-- ==== Sys2Proof/Proofs/Boundary.lean ====
section
/-! PROOFS. The boundary of a frame (spec/03 sections 3.1 to 3.4): what the links and the Stamp Unit come to depends on
few blocks, so that the boundary is the pipeline's move together with that outcome; and the outcomes of a commit (spec/03
section 3.2). -/

namespace Sys2Proof.Machine

/-! ## What the links and the Stamp Unit come to -/

/-- The state with the Stamp Unit, the counts and the tether port of another. -/
def State.withOut (s u : State) : State := { s with stu := u.stu, cnd := u.cnd, tlp := u.tlp }

/-- Two states agree in what the raisings, the ring and the stream read. -/
structure State.Alike (s t : State) : Prop where
  stu : s.stu = t.stu
  cnd : s.cnd = t.cnd
  tlp : s.tlp = t.tlp
  set : s.set = t.set
  timeBase : s.timeBase = t.timeBase

theorem State.Alike.refl (s : State) : s.Alike s := ⟨rfl, rfl, rfl, rfl, rfl⟩

theorem State.withOut_of_alike {s t : State} (alike : s.Alike t) : s = s.withOut t := by
  obtain ⟨stu, cnd, tlp, _, _⟩ := alike
  rw [State.withOut, ← stu, ← cnd, ← tlp]

/-- The outcome of an operation that keeps the settings and the time base is alike again. -/
theorem State.Alike.out {s t u : State} (alike : s.Alike t) (set : u.set = t.set) (timeBase : u.timeBase = t.timeBase) :
    (s.withOut u).Alike u :=
  ⟨rfl, rfl, rfl, alike.set.trans set.symm, alike.timeBase.trans timeBase.symm⟩

theorem State.raiseFor_withOut {s t : State} (alike : s.Alike t) (c : Condition) (l : Link) :
    s.raiseFor c l = s.withOut (t.raiseFor c l) := by
  rw [State.withOut, State.raiseFor_stu, ← alike.stu]
  exact State.raiseFor_alike alike.cnd alike.tlp alike.set c l

theorem State.lapLink_withOut {s t : State} (alike : s.Alike t) (gone : Count) (l : Link) :
    s.lapLink gone l = s.withOut (t.lapLink gone l) := by
  obtain ⟨stu, cnd, tlp, set, timeBase⟩ := id alike
  have exempt : s.exempt l gone = t.exempt l gone := by simp only [State.exempt, set]
  unfold State.lapLink
  rw [stu, exempt]
  dsimp only
  split
  · split
    · rw [State.withOut, ← cnd, ← tlp]
    · exact State.raiseFor_withOut (s := { s with stu := (t.stu.putCursor l (gone + 1)).addLost l })
        (t := { t with stu := (t.stu.putCursor l (gone + 1)).addLost l }) ⟨rfl, cnd, tlp, set, timeBase⟩ _ _
  · exact State.withOut_of_alike alike

theorem State.lapLink_timeBase (s : State) (gone : Count) (l : Link) : (s.lapLink gone l).timeBase = s.timeBase :=
  (s.lapLink_touches gone l).timeBase (by simp)

theorem State.lapOldest_withOut {s t : State} (alike : s.Alike t) : s.lapOldest = s.withOut t.lapOldest := by
  obtain ⟨stu, cnd, tlp, set, timeBase⟩ := id alike
  unfold State.lapOldest
  rw [stu]
  split
  · exact State.withOut_of_alike alike
  · split
    · exact State.withOut_of_alike alike
    · next old rest _ _ =>
      have dropped : State.Alike { s with stu := { t.stu with stamps := rest } }
          { t with stu := { t.stu with stamps := rest } } := ⟨rfl, cnd, tlp, set, timeBase⟩
      have first := State.lapLink_withOut dropped old.frame .tether
      rw [first]
      exact State.lapLink_withOut (dropped.out (State.lapLink_set ..) (State.lapLink_timeBase ..)) old.frame .carriage

theorem State.writeStamp_withOut {s t : State} (alike : s.Alike t) (st : Stamp) :
    s.writeStamp st = s.withOut (t.writeStamp st) := by
  unfold State.writeStamp
  rw [State.lapOldest_withOut alike]
  rfl

theorem State.streamDecision_withOut {s t : State} (alike : s.Alike t) :
    s.streamDecision = s.withOut t.streamDecision := by
  obtain ⟨stu, cnd, tlp, set, timeBase⟩ := id alike
  have ready : s.streamReady = t.streamReady := by simp only [State.streamReady, stu, tlp, set]
  by_cases sends : t.streamReady = true
  · rw [State.streamDecision_of_ready (ready.trans sends), State.streamDecision_of_ready sends, stu, set]
    split
    · dsimp only [State.sendStamp, State.withOut]
      rw [stu, tlp, timeBase, cnd]
    · dsimp only [State.withOut]
      rw [cnd, tlp, set]
  · rw [State.streamDecision_of_not_ready (ready ▸ sends), State.streamDecision_of_not_ready sends]
    exact State.withOut_of_alike alike

/-! ## The boundary as its parts -/

/-- STILL_DONE, for the requester of the still of a frame. -/
def State.stillTold (u : State) (still : Option PendingStill) (frame : Count) : State :=
  match still with
  | some p => if p.frame = frame then u.raiseFor .stillDone p.requester else u
  | none => u

/-- The pending still after the frame's stamp has been written. -/
def stillLeft (still : Option PendingStill) (frame : Count) : Option PendingStill :=
  match still with
  | some p => if p.frame = frame then none else some p
  | none => none

/-- What a boundary raises before the stamp. -/
def State.limitedTold (s : State) (f : FrameSet) : State :=
  if f.lightLimited && !s.fxc.prevLimited then s.raise .lightLimited else s

/-- The stamp of the frame that ends now. -/
def State.endingStamp (s : State) (f : FrameSet) : Stamp := s.buildStamp s.fxc.counter s.timeBase f

/-- The stamp written after what was raised before it. -/
def State.stampWritten (s : State) (f : FrameSet) : State :=
  { s.limitedTold f with stu := { s.stu with pendingMark := none } }.writeStamp (s.endingStamp f)

/-- What the links and the Stamp Unit come to at a boundary, before the stream's decision. -/
def State.boundaryTold (s : State) (f : FrameSet) : State :=
  (s.stampWritten f).stillTold s.fxc.pendingStill s.fxc.counter

/-- The composition of the frame that ends now. -/
def State.endingOverlay (s : State) (f : FrameSet) : Overlay :=
  (s.compose (s.endingStamp f) (s.overlayChainage (midpoint s.timeBase f.exposure)) s.stu.pendingMark).ovg

/-- The pipeline moved on past a frame, its statistics formed and its overlay composed. -/
def State.movedOn (s : State) (slot : PipeSlot) : State :=
  { s with
    ist := ⟨s.meterWindow, 0, 0, 0, s.ist.formed⟩
    ovg := s.endingOverlay slot.set
    fxc := { s.fxc with
      counter := s.fxc.counter + 1, ended := some slot
      commits := s.fxc.commits.map fun c => { c with age := c.age + 1 }
      prevLimited := slot.set.lightLimited, pendingStill := stillLeft s.fxc.pendingStill s.fxc.counter } }

theorem State.limitedTold_stu (s : State) (f : FrameSet) : (s.limitedTold f).stu = s.stu := by
  unfold State.limitedTold
  split
  · exact State.raise_stu s _
  · rfl

theorem State.limitedTold_set (s : State) (f : FrameSet) : (s.limitedTold f).set = s.set := by
  unfold State.limitedTold
  split
  · exact State.raise_set s _
  · rfl

theorem State.limitedTold_timeBase (s : State) (f : FrameSet) : (s.limitedTold f).timeBase = s.timeBase := by
  unfold State.limitedTold
  split
  · exact State.raise_timeBase s _
  · rfl

theorem State.checkLimited_eq (s : State) (f : FrameSet) :
    s.formStats.checkLimited f
      = State.withOut
          { s with ist := ⟨s.meterWindow, 0, 0, 0, s.ist.formed⟩, fxc := { s.fxc with prevLimited := f.lightLimited } }
          (s.limitedTold f) := by
  unfold State.checkLimited State.limitedTold State.formStats
  dsimp only
  split
  · exact State.raiseFor_withOut
      (s := { s with ist := ⟨s.meterWindow, 0, 0, 0, s.ist.formed⟩, fxc := { s.fxc with prevLimited := f.lightLimited } })
      (t := s) ⟨rfl, rfl, rfl, rfl, rfl⟩ _ _
  · rfl

theorem State.stillWritten_eq {s t : State} (alike : s.Alike t) (frame : Count) :
    s.stillWritten frame
      = State.withOut { s with fxc := { s.fxc with pendingStill := stillLeft s.fxc.pendingStill frame } }
          (t.stillTold s.fxc.pendingStill frame) := by
  unfold State.stillWritten State.stillTold stillLeft
  cases pending : s.fxc.pendingStill with
  | none =>
    dsimp only
    rw [← pending]
    exact State.withOut_of_alike alike
  | some p =>
    dsimp only
    split
    · exact State.raiseFor_withOut (s := { s with fxc := { s.fxc with pendingStill := none } })
        ⟨alike.stu, alike.cnd, alike.tlp, alike.set, alike.timeBase⟩ _ _
    · rw [← pending]
      exact State.withOut_of_alike alike

theorem State.writeStamp_set (s : State) (st : Stamp) : (s.writeStamp st).set = s.set :=
  s.lapOldest_touches.set (by simp)

theorem State.writeStamp_timeBase (s : State) (st : Stamp) : (s.writeStamp st).timeBase = s.timeBase :=
  s.lapOldest_touches.timeBase (by simp)

/-- The stamp that is built once the statistics have been formed and LIGHT_LIMITED counted is that of the state before. -/
theorem State.buildStamp_of_began {s told : State} (stu : told.stu = s.stu) (i : ImageStats) (limited : Bool)
    (f : FrameSet) :
    (State.withOut { s with ist := i, fxc := { s.fxc with prevLimited := limited } } told).buildStamp s.fxc.counter
      s.timeBase f = s.endingStamp f := by
  simp only [State.buildStamp, State.endingStamp, State.withOut, stu]
  rfl

theorem State.stampWritten_set (s : State) (f : FrameSet) : (s.stampWritten f).set = s.set := by
  rw [State.stampWritten, State.writeStamp_set]
  exact s.limitedTold_set f

theorem State.stampWritten_timeBase (s : State) (f : FrameSet) : (s.stampWritten f).timeBase = s.timeBase := by
  rw [State.stampWritten, State.writeStamp_timeBase]
  exact s.limitedTold_timeBase f

/-- The state at the writing of a boundary's stamp, but for what the links and the Stamp Unit have come to. -/
def State.formedFor (s : State) (f : FrameSet) : State :=
  { s with ist := ⟨s.meterWindow, 0, 0, 0, s.ist.formed⟩, fxc := { s.fxc with prevLimited := f.lightLimited } }

theorem State.stampFrame_began (s : State) (f : FrameSet) :
    ((s.formedFor f).withOut (s.limitedTold f)).stampFrame f
      = State.withOut
          { s.formedFor f with
            ovg := s.endingOverlay f
            fxc := { (s.formedFor f).fxc with pendingStill := stillLeft s.fxc.pendingStill s.fxc.counter } }
          (s.boundaryTold f) := by
  have stu := s.limitedTold_stu f
  have begun : ((s.formedFor f).withOut (s.limitedTold f)).stampFrame f
      = (State.compose
          (State.writeStamp { (s.formedFor f).withOut (s.limitedTold f) with
              stu := { (s.limitedTold f).stu with pendingMark := none } }
            (((s.formedFor f).withOut (s.limitedTold f)).buildStamp s.fxc.counter s.timeBase f))
          (((s.formedFor f).withOut (s.limitedTold f)).buildStamp s.fxc.counter s.timeBase f)
          (s.overlayChainage (midpoint s.timeBase f.exposure)) (s.limitedTold f).stu.pendingMark).stillWritten
          s.fxc.counter := rfl
  have stamp := State.buildStamp_of_began stu ⟨s.meterWindow, 0, 0, 0, s.ist.formed⟩ f.lightLimited f
  have written : State.writeStamp { (s.formedFor f).withOut (s.limitedTold f) with
        stu := { s.stu with pendingMark := none } } (s.endingStamp f)
      = (s.formedFor f).withOut (s.stampWritten f) :=
    State.writeStamp_withOut
      (s := { (s.formedFor f).withOut (s.limitedTold f) with stu := { s.stu with pendingMark := none } })
      (t := { s.limitedTold f with stu := { s.stu with pendingMark := none } })
      ⟨rfl, rfl, rfl, (s.limitedTold_set f).symm, (s.limitedTold_timeBase f).symm⟩ _
  have composed : State.compose ((s.formedFor f).withOut (s.stampWritten f)) (s.endingStamp f)
        (s.overlayChainage (midpoint s.timeBase f.exposure)) s.stu.pendingMark
      = State.withOut { s.formedFor f with ovg := s.endingOverlay f } (s.stampWritten f) := rfl
  have alike : State.Alike (State.withOut { s.formedFor f with ovg := s.endingOverlay f } (s.stampWritten f))
      (s.stampWritten f) :=
    ⟨rfl, rfl, rfl, (s.stampWritten_set f).symm, (s.stampWritten_timeBase f).symm⟩
  rw [begun, State.formedFor, stamp, stu]
  refine (congrArg (fun w : State => (w.compose (s.endingStamp f) (s.overlayChainage (midpoint s.timeBase f.exposure))
    s.stu.pendingMark).stillWritten s.fxc.counter) written).trans ?_
  rw [composed, State.stillWritten_eq alike]
  rfl

/-- The frame that ends is stamped, the pipeline moves on, and the links come to what was told. -/
theorem State.stampedAndAdvanced (s : State) (slot : PipeSlot) :
    ((s.formStats.checkLimited slot.set).stampFrame slot.set).advanceFrame slot
      = (s.movedOn slot).withOut (s.boundaryTold slot.set) := by
  have limited : s.formStats.checkLimited slot.set = (s.formedFor slot.set).withOut (s.limitedTold slot.set) :=
    s.checkLimited_eq slot.set
  rw [limited, State.stampFrame_began]
  rfl

theorem State.boundaryTold_set (s : State) (f : FrameSet) : (s.boundaryTold f).set = s.set := by
  have told (u : State) (still : Option PendingStill) (frame : Count) : (u.stillTold still frame).set = u.set := by
    unfold State.stillTold
    split
    · split
      · exact State.raiseFor_set ..
      · rfl
    · rfl
  exact (told ..).trans (s.stampWritten_set f)

theorem State.boundaryTold_timeBase (s : State) (f : FrameSet) : (s.boundaryTold f).timeBase = s.timeBase := by
  have told (u : State) (still : Option PendingStill) (frame : Count) : (u.stillTold still frame).timeBase = u.timeBase := by
    unfold State.stillTold
    split
    · split
      · exact State.raiseFor_timeBase ..
      · rfl
    · rfl
  exact (told ..).trans (s.stampWritten_timeBase f)

/-- A boundary while the sensor produces frames: the pipeline moved on with its next set, and the links at what the
stream's decision leaves. -/
theorem State.boundary_eq {s : State} (running : s.ssp.startingUp = false) :
    s.boundary
      = ((match s.fxc.ended with
          | none => (s.movedOn s.fxc.endingSlot).placeStartUp
          | some measured => (s.movedOn s.fxc.endingSlot).computeSet measured.set).timeWindow).withOut
          (s.boundaryTold s.fxc.endingSlot.set).streamDecision := by
  have set := s.boundaryTold_set s.fxc.endingSlot.set
  have timeBase := s.boundaryTold_timeBase s.fxc.endingSlot.set
  have moved : s.boundary
      = (State.timeWindow (match s.fxc.ended with
          | none => (((s.formStats.checkLimited s.fxc.endingSlot.set).stampFrame s.fxc.endingSlot.set).advanceFrame
              s.fxc.endingSlot).placeStartUp
          | some measured => (((s.formStats.checkLimited s.fxc.endingSlot.set).stampFrame
              s.fxc.endingSlot.set).advanceFrame s.fxc.endingSlot).computeSet measured.set)).streamDecision := by
    unfold State.boundary
    exact if_neg (by simp [running])
  rw [moved, State.stampedAndAdvanced]
  cases s.fxc.ended with
  | none => exact State.streamDecision_withOut ⟨rfl, rfl, rfl, set.symm, timeBase.symm⟩
  | some measured => exact State.streamDecision_withOut ⟨rfl, rfl, rfl, set.symm, timeBase.symm⟩

end Sys2Proof.Machine
end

**Prompt**
In the records above, find each line that mentions the string "streamReady", then copy it.

**Answer box**
  have ready : s.streamReady = t.streamReady := by simp only [State.streamReady, stu, tlp, set]
  by_cases sends : t.streamReady = true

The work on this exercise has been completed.